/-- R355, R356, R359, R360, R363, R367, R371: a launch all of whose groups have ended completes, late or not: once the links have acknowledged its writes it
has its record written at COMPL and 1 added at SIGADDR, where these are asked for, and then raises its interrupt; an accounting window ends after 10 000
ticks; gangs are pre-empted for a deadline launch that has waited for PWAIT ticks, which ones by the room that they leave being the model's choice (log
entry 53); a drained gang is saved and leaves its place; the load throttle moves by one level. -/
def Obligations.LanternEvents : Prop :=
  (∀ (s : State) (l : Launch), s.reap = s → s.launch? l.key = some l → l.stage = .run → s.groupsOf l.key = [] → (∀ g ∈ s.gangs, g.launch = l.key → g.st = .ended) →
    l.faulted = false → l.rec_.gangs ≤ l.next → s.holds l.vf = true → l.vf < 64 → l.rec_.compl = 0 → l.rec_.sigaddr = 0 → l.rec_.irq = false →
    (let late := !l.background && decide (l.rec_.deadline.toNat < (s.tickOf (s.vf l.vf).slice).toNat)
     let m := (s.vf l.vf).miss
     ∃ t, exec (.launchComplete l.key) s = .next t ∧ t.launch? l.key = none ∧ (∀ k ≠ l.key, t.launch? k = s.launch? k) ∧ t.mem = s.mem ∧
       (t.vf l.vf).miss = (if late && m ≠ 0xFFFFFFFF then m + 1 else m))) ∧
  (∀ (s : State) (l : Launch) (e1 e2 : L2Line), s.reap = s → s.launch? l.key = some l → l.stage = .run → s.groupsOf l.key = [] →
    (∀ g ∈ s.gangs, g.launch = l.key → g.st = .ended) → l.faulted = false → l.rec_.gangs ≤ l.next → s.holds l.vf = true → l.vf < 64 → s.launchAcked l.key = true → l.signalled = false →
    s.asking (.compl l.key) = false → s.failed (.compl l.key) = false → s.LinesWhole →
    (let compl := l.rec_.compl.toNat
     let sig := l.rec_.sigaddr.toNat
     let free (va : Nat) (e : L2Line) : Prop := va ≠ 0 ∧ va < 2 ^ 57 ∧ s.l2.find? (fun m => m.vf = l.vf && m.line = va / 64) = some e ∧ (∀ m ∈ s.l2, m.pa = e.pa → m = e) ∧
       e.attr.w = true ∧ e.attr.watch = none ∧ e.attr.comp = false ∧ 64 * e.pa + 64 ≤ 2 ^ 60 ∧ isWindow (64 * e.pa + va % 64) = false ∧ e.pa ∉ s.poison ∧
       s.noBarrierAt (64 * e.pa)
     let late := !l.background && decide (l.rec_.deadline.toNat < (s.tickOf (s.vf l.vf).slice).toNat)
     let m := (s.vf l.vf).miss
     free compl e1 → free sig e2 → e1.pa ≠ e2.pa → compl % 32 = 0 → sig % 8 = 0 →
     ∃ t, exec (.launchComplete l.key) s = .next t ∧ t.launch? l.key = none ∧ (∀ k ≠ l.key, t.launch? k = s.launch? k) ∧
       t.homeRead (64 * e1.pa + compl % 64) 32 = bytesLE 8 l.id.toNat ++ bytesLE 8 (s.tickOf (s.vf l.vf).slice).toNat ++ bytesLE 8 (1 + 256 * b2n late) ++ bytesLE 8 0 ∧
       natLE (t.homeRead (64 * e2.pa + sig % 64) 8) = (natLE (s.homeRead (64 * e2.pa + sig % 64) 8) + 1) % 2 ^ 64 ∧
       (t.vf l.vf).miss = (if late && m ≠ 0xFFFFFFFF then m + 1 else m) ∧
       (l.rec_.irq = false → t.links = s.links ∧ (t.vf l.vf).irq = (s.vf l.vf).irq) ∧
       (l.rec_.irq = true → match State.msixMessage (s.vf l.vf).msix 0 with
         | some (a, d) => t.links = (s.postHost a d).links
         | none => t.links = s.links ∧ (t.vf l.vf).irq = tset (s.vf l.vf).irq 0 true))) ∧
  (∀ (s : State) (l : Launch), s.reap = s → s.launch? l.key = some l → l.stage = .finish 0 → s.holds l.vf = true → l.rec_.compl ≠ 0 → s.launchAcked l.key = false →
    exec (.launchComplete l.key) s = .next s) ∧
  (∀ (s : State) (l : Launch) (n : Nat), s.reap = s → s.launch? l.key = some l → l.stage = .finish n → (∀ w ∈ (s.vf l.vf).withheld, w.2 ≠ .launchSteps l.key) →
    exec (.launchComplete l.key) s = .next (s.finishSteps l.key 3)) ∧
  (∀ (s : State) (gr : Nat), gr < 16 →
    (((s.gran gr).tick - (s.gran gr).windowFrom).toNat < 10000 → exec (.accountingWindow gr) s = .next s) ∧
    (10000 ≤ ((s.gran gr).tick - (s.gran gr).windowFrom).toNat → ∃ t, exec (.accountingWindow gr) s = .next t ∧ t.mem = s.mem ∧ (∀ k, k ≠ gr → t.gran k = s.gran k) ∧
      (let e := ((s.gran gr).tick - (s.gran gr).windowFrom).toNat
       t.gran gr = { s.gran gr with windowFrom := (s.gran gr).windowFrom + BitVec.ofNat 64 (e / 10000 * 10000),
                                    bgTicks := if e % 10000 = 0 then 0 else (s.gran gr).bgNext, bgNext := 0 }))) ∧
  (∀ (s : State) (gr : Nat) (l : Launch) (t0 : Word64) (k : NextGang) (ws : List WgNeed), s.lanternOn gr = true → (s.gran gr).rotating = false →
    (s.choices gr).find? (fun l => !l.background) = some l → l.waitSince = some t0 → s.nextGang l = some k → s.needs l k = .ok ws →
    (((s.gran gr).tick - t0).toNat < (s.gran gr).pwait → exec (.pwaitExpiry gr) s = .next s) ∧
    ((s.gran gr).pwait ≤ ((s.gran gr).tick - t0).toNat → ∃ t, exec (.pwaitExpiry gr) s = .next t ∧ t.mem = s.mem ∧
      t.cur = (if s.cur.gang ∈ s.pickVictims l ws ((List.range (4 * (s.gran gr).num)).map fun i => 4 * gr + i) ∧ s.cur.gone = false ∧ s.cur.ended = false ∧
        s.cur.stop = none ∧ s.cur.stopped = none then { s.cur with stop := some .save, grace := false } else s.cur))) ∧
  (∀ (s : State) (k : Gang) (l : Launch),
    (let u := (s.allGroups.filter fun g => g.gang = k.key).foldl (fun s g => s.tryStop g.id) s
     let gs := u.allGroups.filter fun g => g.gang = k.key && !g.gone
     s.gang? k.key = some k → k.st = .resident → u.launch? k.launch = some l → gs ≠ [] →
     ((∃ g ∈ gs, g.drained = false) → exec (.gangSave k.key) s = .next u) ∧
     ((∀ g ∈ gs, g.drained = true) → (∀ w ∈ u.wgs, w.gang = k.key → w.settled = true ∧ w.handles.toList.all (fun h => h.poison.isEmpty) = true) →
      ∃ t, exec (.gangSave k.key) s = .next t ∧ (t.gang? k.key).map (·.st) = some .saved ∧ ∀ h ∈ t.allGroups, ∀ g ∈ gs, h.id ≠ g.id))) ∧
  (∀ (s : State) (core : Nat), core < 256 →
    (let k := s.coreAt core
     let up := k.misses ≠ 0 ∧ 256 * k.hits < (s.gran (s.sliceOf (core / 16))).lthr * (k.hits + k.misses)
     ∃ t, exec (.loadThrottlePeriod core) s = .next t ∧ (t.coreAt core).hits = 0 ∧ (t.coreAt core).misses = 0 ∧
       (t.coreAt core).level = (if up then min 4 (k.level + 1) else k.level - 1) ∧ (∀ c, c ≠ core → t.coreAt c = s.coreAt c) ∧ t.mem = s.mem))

...

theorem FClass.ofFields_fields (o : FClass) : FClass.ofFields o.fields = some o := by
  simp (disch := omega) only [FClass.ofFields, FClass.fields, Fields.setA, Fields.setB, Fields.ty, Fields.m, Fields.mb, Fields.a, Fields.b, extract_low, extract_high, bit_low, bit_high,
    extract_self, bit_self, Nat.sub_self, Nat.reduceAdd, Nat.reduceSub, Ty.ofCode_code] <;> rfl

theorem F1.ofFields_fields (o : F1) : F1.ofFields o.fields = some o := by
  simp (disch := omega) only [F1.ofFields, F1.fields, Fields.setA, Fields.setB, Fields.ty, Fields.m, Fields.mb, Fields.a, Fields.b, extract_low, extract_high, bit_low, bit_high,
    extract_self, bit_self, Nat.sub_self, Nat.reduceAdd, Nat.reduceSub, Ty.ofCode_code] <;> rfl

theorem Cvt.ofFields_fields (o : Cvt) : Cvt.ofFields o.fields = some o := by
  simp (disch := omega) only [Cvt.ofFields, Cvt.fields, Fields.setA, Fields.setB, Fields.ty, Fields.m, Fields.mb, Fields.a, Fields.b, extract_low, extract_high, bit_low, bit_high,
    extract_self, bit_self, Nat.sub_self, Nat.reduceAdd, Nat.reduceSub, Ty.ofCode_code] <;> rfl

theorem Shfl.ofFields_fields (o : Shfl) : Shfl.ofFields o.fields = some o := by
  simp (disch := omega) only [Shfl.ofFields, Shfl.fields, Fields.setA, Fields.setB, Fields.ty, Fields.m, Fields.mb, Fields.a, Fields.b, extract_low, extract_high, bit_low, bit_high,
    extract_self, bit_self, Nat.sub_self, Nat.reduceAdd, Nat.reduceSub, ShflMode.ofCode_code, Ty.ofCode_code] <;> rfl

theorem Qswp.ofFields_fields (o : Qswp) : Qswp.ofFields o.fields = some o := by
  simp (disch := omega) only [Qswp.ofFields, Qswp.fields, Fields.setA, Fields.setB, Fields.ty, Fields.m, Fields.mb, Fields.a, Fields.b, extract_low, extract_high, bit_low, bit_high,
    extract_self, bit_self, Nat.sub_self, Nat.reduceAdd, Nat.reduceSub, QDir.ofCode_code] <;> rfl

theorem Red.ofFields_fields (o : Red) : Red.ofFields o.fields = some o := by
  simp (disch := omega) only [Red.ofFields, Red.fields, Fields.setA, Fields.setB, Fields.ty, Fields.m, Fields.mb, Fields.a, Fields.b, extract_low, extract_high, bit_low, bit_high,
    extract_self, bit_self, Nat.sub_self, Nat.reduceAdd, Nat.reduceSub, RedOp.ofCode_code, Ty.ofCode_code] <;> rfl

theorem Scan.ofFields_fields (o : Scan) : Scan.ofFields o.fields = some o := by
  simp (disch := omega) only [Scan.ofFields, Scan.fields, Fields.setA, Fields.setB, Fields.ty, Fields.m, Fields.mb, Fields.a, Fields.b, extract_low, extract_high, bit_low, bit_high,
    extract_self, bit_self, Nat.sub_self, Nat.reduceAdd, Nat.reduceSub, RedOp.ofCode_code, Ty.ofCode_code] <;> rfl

Assignment: An exact, complete copy of the lines above from the one with "natLE (t.homeRead (64" through the one with "exec (.launchComplete l.key) s = .next (s.finishSteps" is the whole answer.

Result for this exercise:
       natLE (t.homeRead (64 * e2.pa + sig % 64) 8) = (natLE (s.homeRead (64 * e2.pa + sig % 64) 8) + 1) % 2 ^ 64 ∧
       (t.vf l.vf).miss = (if late && m ≠ 0xFFFFFFFF then m + 1 else m) ∧
       (l.rec_.irq = false → t.links = s.links ∧ (t.vf l.vf).irq = (s.vf l.vf).irq) ∧
       (l.rec_.irq = true → match State.msixMessage (s.vf l.vf).msix 0 with
         | some (a, d) => t.links = (s.postHost a d).links
         | none => t.links = s.links ∧ (t.vf l.vf).irq = tset (s.vf l.vf).irq 0 true))) ∧
  (∀ (s : State) (l : Launch), s.reap = s → s.launch? l.key = some l → l.stage = .finish 0 → s.holds l.vf = true → l.rec_.compl ≠ 0 → s.launchAcked l.key = false →
    exec (.launchComplete l.key) s = .next s) ∧
  (∀ (s : State) (l : Launch) (n : Nat), s.reap = s → s.launch? l.key = some l → l.stage = .finish n → (∀ w ∈ (s.vf l.vf).withheld, w.2 ≠ .launchSteps l.key) →
    exec (.launchComplete l.key) s = .next (s.finishSteps l.key 3)) ∧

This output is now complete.